### Directions for this task:
The lines to return are those below that contain the word "hexec".

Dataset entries
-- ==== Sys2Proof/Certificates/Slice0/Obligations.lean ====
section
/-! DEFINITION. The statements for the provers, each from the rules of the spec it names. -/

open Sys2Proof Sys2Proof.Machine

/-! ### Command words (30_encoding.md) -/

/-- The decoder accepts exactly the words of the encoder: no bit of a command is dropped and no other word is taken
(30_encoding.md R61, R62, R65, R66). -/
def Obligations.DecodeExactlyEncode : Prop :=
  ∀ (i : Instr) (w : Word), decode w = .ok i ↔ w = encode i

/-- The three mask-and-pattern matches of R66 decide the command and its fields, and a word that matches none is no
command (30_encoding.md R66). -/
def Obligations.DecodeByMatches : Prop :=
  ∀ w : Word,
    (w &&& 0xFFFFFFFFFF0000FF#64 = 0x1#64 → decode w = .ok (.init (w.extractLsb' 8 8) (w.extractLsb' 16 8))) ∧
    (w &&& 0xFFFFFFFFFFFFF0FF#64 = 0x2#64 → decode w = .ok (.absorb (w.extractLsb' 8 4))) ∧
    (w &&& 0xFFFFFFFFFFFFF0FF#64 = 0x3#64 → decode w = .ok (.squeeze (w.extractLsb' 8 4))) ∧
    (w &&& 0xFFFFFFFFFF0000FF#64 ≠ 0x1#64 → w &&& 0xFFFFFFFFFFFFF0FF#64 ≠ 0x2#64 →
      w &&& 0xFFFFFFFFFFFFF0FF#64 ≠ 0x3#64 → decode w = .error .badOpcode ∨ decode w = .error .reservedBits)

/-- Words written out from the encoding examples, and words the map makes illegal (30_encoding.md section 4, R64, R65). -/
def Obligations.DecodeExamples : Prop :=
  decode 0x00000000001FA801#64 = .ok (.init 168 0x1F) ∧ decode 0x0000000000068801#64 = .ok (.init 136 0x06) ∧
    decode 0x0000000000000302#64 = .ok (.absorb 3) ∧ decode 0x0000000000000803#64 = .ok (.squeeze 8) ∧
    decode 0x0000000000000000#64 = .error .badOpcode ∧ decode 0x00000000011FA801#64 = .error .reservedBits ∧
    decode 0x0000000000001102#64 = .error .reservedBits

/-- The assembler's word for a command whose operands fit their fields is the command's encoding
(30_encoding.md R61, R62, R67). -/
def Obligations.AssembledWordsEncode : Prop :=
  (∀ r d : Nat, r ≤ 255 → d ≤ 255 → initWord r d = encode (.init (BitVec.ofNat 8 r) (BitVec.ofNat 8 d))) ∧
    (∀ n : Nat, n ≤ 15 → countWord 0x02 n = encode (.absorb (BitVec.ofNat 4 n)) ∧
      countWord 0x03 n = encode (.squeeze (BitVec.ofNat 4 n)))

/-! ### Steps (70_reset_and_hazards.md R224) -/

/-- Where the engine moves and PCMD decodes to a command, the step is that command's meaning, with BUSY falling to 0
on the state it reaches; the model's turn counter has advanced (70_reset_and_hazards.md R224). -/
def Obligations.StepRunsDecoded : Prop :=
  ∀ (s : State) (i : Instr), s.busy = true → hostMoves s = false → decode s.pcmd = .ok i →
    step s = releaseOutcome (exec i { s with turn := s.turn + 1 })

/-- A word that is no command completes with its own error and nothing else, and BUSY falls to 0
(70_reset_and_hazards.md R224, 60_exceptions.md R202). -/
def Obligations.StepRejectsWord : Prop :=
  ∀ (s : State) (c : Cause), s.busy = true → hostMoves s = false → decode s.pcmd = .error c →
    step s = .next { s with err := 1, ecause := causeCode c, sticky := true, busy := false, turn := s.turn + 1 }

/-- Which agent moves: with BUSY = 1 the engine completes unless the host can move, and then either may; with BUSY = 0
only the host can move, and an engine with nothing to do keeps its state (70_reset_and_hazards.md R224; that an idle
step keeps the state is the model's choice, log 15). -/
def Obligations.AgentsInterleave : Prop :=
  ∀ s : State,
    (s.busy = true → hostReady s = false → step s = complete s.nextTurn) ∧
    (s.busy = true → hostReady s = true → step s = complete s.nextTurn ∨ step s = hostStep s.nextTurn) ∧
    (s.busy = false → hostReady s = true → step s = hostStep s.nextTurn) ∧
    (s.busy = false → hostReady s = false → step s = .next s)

* * *

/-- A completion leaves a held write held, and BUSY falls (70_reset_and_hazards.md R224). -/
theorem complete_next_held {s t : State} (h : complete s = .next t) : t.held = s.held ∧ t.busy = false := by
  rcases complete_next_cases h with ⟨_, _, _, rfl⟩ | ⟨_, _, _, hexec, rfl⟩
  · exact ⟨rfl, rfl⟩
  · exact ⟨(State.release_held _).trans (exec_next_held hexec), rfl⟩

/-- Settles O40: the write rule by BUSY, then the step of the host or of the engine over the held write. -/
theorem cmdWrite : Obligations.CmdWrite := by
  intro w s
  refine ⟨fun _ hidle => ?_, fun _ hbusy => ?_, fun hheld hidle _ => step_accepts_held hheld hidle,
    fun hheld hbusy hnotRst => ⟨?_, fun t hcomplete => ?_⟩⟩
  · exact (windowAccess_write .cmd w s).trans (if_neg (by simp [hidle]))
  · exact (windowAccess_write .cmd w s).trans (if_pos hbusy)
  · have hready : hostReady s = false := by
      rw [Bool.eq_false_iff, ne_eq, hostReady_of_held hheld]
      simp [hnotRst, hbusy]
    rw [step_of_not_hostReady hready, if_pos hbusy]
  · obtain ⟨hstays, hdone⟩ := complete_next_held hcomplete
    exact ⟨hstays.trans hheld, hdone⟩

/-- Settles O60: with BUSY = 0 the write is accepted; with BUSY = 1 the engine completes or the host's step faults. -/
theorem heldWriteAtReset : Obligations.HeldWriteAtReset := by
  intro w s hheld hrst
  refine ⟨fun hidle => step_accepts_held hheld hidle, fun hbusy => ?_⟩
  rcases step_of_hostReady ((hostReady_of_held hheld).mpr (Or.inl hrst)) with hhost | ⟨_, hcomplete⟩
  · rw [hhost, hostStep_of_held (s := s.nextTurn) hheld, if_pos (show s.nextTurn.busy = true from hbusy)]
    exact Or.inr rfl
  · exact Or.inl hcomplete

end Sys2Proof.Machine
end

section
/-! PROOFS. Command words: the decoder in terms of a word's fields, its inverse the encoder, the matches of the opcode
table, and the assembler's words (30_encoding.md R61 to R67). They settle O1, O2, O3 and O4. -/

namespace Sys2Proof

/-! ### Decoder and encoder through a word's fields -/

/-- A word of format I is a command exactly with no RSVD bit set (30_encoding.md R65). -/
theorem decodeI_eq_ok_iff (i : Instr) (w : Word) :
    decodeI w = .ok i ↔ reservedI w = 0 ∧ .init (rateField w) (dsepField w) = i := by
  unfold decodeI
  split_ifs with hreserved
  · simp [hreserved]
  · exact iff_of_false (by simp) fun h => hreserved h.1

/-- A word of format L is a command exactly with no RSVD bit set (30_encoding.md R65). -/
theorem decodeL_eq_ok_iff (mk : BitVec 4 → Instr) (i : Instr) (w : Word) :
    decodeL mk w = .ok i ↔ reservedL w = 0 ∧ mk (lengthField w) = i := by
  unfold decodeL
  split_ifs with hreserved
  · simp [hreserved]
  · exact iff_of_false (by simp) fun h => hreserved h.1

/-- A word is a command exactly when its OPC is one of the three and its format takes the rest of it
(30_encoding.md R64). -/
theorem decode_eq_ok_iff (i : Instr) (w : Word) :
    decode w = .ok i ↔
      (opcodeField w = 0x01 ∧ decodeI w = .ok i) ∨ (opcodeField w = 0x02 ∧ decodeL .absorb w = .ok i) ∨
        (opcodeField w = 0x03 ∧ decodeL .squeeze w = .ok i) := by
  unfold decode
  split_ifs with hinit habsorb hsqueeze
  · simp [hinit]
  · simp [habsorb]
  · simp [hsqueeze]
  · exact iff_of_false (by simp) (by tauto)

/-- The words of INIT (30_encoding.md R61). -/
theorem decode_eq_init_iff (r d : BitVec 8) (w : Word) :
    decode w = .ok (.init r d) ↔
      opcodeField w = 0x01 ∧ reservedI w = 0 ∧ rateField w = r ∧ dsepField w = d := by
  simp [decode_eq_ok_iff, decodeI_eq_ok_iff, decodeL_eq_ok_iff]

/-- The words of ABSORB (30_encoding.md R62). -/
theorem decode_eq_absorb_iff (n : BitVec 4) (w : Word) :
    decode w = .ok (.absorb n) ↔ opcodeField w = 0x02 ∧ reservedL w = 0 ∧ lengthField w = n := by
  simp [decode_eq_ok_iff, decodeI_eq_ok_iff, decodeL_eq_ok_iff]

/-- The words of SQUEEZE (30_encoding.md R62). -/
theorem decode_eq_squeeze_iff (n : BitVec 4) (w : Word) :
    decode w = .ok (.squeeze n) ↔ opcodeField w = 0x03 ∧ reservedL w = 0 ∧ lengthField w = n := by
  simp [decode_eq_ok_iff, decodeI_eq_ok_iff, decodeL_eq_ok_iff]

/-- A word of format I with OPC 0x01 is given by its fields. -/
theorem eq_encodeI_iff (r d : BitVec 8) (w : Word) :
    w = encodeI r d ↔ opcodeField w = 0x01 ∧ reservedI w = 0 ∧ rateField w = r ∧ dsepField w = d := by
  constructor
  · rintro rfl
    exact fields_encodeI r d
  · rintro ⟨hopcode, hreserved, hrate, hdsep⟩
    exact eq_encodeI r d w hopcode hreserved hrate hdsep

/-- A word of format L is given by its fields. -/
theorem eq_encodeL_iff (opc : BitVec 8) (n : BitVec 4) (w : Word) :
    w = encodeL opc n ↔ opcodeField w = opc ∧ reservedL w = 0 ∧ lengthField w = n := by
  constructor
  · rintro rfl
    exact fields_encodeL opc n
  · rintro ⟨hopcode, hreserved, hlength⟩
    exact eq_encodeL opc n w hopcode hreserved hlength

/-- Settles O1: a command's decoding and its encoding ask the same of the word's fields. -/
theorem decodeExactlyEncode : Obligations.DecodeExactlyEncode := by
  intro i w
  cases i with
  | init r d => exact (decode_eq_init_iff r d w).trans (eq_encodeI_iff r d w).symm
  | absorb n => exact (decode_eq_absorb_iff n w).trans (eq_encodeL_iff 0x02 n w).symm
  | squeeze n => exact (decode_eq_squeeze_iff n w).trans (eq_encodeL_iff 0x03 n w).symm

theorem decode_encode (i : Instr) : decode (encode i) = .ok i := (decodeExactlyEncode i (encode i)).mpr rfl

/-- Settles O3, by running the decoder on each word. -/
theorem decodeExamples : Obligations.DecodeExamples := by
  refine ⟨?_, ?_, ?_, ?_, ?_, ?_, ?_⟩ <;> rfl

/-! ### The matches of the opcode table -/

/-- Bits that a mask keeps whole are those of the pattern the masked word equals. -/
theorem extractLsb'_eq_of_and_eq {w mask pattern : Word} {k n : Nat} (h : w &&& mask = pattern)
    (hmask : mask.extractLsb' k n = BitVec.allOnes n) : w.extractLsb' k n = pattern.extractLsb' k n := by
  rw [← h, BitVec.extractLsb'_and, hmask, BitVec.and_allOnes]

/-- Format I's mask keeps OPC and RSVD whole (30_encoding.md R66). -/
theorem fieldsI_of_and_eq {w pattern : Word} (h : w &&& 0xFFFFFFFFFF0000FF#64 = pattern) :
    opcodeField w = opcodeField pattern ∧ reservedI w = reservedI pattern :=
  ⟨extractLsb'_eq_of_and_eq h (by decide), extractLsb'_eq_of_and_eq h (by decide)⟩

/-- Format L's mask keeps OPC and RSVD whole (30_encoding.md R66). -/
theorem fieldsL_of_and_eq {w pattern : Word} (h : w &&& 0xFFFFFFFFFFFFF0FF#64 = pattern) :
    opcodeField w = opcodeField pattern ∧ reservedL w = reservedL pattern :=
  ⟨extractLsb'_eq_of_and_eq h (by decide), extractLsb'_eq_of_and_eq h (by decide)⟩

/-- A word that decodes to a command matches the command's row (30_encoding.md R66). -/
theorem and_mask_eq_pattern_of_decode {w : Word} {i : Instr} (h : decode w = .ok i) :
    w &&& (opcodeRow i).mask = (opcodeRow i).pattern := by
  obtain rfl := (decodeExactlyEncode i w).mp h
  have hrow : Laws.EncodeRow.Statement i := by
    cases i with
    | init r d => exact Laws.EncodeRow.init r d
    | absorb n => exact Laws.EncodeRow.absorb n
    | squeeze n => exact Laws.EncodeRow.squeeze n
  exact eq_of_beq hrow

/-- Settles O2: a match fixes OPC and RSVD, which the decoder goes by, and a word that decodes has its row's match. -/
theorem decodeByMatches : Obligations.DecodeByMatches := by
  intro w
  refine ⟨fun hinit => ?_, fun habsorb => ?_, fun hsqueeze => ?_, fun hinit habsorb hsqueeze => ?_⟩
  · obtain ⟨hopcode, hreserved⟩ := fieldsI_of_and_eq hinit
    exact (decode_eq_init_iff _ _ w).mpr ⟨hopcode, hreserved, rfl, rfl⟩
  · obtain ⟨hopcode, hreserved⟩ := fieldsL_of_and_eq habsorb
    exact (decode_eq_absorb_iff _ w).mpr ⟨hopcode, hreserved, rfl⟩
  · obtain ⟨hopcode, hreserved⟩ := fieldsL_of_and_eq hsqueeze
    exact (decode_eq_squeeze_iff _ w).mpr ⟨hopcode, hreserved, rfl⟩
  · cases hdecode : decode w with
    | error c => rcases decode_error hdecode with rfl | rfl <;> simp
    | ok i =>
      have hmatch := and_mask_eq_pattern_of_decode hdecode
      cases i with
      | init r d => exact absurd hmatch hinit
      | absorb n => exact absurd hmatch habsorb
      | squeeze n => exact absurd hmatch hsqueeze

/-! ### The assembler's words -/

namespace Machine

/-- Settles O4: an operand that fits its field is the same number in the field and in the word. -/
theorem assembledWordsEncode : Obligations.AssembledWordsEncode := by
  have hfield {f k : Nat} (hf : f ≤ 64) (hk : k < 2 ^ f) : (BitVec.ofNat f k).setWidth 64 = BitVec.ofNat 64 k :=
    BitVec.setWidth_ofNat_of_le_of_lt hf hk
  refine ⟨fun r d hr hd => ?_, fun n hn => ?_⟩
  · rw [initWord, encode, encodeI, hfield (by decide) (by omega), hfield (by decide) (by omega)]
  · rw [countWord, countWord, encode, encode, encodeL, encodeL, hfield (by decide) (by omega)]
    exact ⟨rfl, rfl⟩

---

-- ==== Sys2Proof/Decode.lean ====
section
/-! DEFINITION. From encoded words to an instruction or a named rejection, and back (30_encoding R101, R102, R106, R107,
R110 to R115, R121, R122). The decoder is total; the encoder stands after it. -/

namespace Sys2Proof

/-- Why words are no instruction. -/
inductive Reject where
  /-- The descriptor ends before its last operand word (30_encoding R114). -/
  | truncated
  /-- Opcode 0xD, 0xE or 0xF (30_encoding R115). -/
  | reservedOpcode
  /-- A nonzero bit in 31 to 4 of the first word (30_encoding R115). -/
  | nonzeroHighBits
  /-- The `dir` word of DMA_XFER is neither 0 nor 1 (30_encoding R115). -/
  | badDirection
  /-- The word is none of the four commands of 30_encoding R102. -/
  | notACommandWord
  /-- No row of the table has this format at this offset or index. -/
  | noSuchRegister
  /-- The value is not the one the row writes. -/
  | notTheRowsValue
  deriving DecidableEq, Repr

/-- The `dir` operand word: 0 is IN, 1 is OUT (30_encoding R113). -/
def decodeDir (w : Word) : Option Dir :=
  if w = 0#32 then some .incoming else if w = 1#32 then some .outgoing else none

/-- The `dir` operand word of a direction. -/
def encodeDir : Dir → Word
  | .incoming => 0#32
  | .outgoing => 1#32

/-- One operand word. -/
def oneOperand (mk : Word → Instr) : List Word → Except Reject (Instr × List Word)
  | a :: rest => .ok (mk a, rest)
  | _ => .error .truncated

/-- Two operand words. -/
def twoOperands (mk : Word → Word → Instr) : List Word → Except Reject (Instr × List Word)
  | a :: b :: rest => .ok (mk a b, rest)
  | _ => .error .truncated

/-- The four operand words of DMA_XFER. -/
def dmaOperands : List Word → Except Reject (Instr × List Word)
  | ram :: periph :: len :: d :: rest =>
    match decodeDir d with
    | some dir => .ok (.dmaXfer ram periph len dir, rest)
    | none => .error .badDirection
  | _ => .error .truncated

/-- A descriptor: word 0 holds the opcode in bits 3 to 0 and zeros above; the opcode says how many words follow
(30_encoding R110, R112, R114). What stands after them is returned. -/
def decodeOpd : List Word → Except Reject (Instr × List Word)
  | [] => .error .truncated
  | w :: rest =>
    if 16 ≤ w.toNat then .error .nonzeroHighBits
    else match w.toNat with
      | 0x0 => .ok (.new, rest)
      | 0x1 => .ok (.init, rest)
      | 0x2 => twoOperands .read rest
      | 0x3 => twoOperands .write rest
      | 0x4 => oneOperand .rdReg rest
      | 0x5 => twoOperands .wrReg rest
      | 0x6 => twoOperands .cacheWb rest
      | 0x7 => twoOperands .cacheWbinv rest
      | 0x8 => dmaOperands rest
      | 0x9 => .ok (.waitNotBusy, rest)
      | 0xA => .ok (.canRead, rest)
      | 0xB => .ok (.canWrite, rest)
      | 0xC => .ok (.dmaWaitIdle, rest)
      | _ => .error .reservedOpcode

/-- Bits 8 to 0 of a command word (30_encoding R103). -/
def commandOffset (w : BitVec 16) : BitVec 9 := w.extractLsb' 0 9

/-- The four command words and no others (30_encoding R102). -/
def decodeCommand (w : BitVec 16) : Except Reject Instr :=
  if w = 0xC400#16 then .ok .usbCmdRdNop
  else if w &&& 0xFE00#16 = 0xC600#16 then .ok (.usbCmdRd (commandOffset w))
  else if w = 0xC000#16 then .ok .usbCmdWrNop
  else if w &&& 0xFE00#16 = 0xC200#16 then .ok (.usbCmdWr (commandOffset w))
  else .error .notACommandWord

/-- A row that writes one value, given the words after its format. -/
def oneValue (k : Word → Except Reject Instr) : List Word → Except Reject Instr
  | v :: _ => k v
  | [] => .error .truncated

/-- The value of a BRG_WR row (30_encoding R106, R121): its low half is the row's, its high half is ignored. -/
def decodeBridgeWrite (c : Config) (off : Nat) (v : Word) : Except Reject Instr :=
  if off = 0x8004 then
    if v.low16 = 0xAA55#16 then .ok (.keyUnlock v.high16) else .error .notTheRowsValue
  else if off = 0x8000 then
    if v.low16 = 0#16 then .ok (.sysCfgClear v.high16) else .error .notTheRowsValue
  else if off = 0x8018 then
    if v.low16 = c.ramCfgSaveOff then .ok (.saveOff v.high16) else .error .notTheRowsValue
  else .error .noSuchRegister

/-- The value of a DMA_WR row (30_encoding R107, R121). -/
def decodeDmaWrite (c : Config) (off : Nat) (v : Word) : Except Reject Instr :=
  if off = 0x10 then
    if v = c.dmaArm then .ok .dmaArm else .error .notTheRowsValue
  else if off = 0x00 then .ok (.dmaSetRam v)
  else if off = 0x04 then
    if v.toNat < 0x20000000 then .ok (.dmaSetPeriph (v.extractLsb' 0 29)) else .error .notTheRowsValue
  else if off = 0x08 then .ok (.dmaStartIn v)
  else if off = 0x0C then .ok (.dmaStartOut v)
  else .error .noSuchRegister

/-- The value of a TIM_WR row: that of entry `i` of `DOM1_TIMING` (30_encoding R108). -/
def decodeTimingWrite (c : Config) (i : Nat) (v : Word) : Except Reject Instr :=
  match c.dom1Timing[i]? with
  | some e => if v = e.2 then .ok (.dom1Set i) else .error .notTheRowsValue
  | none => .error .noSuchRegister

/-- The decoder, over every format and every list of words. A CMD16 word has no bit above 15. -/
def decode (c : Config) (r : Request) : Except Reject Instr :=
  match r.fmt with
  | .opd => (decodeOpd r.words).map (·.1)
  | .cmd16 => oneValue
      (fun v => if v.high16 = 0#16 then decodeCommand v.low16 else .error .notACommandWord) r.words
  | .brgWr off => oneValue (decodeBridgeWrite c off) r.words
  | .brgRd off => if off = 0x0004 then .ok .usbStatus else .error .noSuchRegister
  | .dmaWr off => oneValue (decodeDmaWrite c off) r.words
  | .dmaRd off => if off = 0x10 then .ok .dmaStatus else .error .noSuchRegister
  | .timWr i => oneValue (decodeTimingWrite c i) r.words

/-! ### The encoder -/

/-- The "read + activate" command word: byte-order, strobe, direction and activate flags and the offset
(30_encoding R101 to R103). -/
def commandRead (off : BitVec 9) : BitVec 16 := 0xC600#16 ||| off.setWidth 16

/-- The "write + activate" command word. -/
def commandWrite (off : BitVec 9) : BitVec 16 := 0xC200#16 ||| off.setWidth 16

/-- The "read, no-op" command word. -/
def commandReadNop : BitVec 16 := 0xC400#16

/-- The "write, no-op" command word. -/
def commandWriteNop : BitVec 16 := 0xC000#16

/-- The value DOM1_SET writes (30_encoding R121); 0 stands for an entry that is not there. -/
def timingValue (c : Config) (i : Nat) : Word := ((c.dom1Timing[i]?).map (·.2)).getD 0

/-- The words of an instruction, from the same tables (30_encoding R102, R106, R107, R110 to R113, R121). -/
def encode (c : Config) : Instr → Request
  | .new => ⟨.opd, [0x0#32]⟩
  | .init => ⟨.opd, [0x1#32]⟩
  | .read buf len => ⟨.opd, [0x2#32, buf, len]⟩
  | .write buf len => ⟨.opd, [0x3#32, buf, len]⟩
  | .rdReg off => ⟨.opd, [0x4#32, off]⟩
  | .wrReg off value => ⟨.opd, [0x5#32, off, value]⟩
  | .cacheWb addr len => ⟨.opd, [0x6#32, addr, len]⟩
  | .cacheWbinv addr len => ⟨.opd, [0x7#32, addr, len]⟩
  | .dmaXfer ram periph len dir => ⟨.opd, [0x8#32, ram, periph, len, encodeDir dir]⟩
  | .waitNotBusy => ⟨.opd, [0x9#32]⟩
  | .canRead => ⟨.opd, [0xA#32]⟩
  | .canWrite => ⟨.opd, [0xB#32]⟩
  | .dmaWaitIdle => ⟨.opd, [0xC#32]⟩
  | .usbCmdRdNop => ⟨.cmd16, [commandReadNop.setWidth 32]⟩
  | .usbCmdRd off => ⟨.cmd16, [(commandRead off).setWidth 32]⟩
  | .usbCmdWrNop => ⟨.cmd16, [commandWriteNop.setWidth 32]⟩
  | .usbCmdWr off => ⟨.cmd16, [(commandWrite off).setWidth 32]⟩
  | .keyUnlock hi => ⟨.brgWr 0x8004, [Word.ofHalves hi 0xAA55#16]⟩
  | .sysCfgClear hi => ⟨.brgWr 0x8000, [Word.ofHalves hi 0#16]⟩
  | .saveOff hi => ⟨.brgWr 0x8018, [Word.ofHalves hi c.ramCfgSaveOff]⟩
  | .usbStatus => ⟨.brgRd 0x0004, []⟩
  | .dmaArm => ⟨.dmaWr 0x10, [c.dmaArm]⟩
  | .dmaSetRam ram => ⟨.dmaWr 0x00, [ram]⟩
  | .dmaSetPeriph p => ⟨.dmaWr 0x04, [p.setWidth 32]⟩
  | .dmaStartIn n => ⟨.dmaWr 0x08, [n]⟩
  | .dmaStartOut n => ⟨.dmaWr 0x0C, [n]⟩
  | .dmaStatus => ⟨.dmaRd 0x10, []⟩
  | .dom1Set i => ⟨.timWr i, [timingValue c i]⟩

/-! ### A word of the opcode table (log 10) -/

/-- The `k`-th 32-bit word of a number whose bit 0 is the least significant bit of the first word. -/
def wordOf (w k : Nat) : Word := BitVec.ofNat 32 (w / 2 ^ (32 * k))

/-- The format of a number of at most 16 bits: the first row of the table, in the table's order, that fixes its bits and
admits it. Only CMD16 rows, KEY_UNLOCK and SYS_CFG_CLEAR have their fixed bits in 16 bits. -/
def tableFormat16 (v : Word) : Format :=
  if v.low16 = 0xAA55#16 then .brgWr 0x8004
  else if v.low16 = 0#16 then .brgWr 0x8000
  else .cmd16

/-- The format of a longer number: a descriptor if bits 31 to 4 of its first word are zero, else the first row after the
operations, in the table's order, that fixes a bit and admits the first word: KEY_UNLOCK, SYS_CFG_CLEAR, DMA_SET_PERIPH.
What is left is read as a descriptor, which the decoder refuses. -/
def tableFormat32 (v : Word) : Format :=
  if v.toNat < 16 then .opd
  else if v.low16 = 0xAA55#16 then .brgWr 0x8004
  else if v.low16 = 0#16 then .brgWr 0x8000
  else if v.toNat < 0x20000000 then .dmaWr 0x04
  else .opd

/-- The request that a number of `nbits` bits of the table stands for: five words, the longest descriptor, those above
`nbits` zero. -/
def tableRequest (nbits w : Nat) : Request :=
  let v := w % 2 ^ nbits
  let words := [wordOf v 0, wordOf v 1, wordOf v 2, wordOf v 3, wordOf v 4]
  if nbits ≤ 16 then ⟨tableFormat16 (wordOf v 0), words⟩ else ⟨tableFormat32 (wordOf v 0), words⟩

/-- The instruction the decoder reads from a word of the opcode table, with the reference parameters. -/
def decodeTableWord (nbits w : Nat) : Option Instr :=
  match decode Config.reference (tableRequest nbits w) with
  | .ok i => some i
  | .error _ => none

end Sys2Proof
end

### Answer:
  rcases complete_next_cases h with ⟨_, _, _, rfl⟩ | ⟨_, _, _, hexec, rfl⟩
  · exact ⟨(State.release_held _).trans (exec_next_held hexec), rfl⟩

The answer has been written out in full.